=== Problem statement ===
If a line of the records contains the string "been", copy it out.

(Stored entries)
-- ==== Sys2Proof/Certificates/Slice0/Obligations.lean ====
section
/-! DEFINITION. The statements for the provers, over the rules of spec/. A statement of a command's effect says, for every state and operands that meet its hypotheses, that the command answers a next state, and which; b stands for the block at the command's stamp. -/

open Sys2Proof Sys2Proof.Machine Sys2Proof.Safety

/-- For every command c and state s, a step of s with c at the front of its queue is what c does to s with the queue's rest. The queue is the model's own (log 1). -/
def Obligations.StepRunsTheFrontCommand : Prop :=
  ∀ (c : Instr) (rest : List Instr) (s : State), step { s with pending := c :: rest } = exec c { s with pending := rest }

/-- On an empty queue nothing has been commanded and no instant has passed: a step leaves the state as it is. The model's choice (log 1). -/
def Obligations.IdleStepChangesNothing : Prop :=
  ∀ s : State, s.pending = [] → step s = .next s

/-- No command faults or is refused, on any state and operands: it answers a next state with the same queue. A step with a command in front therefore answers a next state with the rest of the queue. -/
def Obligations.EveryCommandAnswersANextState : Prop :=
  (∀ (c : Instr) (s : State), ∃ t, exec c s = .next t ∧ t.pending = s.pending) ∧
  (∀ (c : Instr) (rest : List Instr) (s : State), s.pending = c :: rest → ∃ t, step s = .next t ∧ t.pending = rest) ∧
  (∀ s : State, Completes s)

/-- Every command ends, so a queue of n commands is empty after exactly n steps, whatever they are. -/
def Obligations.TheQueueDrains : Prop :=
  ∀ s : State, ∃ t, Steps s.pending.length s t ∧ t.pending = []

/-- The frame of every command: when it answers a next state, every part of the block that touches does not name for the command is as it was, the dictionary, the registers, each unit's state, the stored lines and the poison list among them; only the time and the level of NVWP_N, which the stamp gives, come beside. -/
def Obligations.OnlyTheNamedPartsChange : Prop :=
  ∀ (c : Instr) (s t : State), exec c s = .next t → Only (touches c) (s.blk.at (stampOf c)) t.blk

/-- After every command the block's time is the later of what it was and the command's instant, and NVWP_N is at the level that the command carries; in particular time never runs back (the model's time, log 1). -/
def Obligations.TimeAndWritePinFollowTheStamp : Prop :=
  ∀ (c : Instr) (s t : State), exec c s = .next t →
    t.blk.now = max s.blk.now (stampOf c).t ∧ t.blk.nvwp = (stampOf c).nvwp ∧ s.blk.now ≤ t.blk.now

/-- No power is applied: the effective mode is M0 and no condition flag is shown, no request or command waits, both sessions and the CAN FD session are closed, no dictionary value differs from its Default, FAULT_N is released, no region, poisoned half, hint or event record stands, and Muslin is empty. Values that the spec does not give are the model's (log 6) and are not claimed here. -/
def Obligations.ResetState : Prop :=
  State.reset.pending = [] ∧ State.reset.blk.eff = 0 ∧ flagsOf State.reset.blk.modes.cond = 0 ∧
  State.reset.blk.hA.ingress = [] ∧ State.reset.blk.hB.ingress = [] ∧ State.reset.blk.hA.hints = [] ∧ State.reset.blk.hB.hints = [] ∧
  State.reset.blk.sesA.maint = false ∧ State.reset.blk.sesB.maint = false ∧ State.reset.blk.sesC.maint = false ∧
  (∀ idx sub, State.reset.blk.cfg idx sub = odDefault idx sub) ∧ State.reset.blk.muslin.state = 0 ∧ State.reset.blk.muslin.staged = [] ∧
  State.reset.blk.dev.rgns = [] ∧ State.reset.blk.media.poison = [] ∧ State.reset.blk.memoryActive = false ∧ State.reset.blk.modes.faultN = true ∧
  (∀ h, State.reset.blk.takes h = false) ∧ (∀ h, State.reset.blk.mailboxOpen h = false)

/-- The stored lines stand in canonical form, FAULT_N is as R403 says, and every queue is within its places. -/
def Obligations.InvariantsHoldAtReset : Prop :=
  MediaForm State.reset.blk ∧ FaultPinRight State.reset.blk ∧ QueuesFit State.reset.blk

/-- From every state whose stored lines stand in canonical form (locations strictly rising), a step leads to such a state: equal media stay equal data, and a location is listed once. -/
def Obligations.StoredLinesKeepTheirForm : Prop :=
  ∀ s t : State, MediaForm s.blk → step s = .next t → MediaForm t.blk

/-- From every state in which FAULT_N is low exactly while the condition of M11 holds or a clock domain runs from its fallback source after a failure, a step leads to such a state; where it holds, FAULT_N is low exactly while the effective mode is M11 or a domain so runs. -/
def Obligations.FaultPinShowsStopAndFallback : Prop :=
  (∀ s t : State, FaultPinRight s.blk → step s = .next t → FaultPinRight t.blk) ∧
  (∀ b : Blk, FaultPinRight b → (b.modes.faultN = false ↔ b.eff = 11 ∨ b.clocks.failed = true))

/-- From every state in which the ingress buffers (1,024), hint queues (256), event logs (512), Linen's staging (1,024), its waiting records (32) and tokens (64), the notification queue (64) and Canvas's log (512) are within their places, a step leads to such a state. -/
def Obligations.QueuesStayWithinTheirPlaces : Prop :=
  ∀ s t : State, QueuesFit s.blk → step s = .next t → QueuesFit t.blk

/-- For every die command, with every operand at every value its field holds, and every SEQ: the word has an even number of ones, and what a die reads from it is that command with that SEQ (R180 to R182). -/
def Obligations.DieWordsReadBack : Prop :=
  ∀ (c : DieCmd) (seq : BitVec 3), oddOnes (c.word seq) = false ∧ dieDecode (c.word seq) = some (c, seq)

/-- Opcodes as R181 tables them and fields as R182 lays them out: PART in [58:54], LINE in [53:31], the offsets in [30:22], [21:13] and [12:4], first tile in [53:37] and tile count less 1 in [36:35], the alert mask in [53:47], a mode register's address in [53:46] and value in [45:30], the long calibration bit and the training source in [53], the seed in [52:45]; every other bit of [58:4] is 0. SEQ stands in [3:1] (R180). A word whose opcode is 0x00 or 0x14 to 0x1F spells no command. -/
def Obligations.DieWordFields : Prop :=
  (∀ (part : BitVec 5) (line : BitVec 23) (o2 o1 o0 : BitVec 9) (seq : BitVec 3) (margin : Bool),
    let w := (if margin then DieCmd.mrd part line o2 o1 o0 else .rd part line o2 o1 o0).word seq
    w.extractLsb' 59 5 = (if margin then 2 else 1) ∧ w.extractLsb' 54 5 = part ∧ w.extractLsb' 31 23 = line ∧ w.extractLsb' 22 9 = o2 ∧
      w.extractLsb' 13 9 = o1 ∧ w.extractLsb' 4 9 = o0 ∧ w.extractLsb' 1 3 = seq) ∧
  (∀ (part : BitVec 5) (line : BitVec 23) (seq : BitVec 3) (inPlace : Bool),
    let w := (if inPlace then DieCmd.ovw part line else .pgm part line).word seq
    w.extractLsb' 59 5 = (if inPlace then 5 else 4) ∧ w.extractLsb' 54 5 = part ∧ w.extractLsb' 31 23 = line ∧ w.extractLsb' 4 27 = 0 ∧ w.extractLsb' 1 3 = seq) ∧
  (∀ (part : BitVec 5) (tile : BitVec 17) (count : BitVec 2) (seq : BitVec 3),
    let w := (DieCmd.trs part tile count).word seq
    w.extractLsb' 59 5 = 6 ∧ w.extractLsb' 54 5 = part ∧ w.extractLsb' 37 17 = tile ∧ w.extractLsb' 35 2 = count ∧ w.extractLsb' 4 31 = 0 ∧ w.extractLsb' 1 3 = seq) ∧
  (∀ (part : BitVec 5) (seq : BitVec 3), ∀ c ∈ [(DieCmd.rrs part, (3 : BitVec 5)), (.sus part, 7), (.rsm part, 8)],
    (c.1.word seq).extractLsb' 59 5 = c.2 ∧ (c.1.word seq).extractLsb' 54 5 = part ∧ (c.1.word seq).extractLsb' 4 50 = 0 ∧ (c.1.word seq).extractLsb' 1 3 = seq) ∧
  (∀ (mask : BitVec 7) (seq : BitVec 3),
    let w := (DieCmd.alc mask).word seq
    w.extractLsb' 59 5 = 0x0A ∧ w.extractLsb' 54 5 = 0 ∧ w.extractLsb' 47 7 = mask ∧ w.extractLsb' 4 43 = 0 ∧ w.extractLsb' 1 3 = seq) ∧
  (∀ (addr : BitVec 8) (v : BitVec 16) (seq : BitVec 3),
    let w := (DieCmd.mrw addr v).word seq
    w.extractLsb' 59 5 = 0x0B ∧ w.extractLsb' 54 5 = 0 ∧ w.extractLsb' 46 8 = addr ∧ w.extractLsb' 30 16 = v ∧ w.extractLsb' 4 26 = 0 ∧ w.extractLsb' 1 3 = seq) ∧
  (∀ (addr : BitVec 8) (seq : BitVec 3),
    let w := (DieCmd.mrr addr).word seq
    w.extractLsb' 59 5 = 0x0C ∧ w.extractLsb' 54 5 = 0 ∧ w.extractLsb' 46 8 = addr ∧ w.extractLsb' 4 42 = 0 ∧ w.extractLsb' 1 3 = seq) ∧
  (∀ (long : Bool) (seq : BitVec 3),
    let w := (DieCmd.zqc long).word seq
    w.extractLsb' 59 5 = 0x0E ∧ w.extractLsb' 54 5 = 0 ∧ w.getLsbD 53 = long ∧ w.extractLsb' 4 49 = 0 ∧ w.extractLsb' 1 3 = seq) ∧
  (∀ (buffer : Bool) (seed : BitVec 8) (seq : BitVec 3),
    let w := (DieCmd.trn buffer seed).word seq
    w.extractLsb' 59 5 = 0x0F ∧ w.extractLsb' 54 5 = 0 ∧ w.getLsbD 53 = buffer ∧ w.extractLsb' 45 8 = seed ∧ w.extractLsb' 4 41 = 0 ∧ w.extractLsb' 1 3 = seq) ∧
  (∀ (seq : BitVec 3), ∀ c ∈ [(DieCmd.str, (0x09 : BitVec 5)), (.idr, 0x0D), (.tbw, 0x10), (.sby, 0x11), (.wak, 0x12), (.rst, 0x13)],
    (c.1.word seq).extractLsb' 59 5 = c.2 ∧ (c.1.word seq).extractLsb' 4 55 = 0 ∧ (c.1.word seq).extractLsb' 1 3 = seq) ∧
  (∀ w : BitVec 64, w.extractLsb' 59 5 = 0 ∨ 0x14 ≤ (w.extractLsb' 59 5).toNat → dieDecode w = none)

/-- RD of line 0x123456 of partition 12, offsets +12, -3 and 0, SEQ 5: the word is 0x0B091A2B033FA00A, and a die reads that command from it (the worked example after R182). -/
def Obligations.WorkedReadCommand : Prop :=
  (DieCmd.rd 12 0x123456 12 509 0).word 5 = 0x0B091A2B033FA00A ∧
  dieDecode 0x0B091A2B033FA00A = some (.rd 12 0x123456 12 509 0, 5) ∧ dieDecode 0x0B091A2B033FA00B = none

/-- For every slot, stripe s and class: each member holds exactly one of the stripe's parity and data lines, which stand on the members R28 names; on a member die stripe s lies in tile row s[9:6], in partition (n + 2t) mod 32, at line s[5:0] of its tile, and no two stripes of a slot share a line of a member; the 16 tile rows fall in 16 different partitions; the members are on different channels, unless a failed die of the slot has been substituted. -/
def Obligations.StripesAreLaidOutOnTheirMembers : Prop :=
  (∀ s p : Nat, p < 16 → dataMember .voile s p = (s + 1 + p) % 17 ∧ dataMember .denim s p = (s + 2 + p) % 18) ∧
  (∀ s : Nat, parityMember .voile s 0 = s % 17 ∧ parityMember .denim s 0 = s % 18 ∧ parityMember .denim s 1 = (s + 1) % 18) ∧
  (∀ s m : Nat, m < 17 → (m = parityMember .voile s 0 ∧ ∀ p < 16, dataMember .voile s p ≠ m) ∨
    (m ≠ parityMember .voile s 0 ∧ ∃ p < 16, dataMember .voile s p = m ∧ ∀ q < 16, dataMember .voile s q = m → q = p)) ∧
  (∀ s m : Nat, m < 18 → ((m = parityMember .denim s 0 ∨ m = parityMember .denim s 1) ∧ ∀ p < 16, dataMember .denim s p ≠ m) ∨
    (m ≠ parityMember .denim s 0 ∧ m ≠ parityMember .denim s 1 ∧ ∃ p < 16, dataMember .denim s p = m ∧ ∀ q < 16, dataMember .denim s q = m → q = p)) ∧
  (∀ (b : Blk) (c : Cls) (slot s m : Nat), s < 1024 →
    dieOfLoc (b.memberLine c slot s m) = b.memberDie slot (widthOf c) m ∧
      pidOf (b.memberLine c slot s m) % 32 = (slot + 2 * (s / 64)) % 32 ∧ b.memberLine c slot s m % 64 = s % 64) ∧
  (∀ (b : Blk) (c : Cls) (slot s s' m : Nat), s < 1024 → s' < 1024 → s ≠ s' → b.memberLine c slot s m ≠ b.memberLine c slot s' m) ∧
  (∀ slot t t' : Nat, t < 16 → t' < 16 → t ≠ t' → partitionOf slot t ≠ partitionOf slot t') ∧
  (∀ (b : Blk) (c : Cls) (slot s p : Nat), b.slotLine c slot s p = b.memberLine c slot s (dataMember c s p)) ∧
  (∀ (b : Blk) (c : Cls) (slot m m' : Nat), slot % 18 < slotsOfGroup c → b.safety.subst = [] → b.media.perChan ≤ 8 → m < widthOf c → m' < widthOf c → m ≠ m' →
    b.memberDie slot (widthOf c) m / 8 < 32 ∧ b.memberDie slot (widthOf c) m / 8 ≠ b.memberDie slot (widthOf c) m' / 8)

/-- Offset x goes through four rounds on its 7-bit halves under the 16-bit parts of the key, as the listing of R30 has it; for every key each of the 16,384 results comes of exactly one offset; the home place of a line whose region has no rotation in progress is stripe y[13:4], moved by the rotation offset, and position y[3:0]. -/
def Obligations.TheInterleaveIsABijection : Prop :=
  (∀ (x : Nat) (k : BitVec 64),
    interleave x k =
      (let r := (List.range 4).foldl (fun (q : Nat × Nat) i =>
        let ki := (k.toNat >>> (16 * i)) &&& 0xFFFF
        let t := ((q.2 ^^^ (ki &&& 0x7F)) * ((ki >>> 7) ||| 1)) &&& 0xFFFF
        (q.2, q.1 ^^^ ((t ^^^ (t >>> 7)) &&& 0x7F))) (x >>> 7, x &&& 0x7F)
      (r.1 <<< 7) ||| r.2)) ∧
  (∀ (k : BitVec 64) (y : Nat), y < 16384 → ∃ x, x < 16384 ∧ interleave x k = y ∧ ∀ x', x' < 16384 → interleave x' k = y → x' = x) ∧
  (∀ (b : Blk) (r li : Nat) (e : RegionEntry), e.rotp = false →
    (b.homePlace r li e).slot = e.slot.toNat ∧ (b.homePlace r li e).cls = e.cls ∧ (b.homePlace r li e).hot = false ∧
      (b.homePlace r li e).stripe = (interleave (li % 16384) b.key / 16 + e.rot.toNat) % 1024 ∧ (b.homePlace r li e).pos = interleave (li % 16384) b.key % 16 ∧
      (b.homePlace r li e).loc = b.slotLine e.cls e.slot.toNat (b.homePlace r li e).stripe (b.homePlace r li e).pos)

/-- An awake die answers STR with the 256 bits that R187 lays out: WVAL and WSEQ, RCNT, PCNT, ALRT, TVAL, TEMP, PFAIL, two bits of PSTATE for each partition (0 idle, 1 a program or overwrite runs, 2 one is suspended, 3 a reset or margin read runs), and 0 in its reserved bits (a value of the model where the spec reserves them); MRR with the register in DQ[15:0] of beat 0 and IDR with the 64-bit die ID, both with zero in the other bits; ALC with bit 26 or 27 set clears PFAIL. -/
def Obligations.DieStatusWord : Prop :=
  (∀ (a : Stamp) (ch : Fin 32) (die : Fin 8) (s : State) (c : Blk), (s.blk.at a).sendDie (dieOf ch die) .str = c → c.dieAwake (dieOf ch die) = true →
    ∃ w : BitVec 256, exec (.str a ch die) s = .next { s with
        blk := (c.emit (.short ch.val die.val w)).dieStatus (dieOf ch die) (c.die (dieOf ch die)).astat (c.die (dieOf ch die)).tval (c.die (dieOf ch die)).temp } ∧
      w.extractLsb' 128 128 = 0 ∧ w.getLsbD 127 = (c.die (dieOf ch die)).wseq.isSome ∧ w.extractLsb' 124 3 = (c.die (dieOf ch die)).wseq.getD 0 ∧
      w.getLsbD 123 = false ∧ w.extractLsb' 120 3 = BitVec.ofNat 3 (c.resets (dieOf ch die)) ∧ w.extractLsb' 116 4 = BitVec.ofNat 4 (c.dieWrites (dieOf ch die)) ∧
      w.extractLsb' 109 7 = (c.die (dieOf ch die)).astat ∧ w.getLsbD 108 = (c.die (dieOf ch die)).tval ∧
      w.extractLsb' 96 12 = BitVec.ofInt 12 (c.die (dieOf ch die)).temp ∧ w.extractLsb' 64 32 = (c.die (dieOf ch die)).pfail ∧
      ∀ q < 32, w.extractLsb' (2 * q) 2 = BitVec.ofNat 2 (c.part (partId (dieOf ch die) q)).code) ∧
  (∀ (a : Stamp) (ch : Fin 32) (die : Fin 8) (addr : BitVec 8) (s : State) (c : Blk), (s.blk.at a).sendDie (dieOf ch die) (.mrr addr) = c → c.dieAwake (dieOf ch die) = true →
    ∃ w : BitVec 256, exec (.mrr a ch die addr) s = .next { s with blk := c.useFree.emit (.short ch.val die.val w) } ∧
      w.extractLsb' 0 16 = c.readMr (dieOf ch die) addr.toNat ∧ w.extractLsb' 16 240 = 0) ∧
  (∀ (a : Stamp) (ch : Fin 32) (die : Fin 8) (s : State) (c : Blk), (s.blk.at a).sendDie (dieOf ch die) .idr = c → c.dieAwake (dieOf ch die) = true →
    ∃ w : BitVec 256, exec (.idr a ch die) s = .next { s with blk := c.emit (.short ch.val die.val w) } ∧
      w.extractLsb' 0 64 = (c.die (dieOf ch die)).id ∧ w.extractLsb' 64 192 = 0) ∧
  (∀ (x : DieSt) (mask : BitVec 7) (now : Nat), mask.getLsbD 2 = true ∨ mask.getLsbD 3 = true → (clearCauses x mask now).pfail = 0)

=== Task solution ===
/-- On an empty queue nothing has been commanded and no instant has passed: a step leaves the state as it is. The model's choice (log 1). -/
/-- For every slot, stripe s and class: each member holds exactly one of the stripe's parity and data lines, which stand on the members R28 names; on a member die stripe s lies in tile row s[9:6], in partition (n + 2t) mod 32, at line s[5:0] of its tile, and no two stripes of a slot share a line of a member; the 16 tile rows fall in 16 different partitions; the members are on different channels, unless a failed die of the slot has been substituted. -/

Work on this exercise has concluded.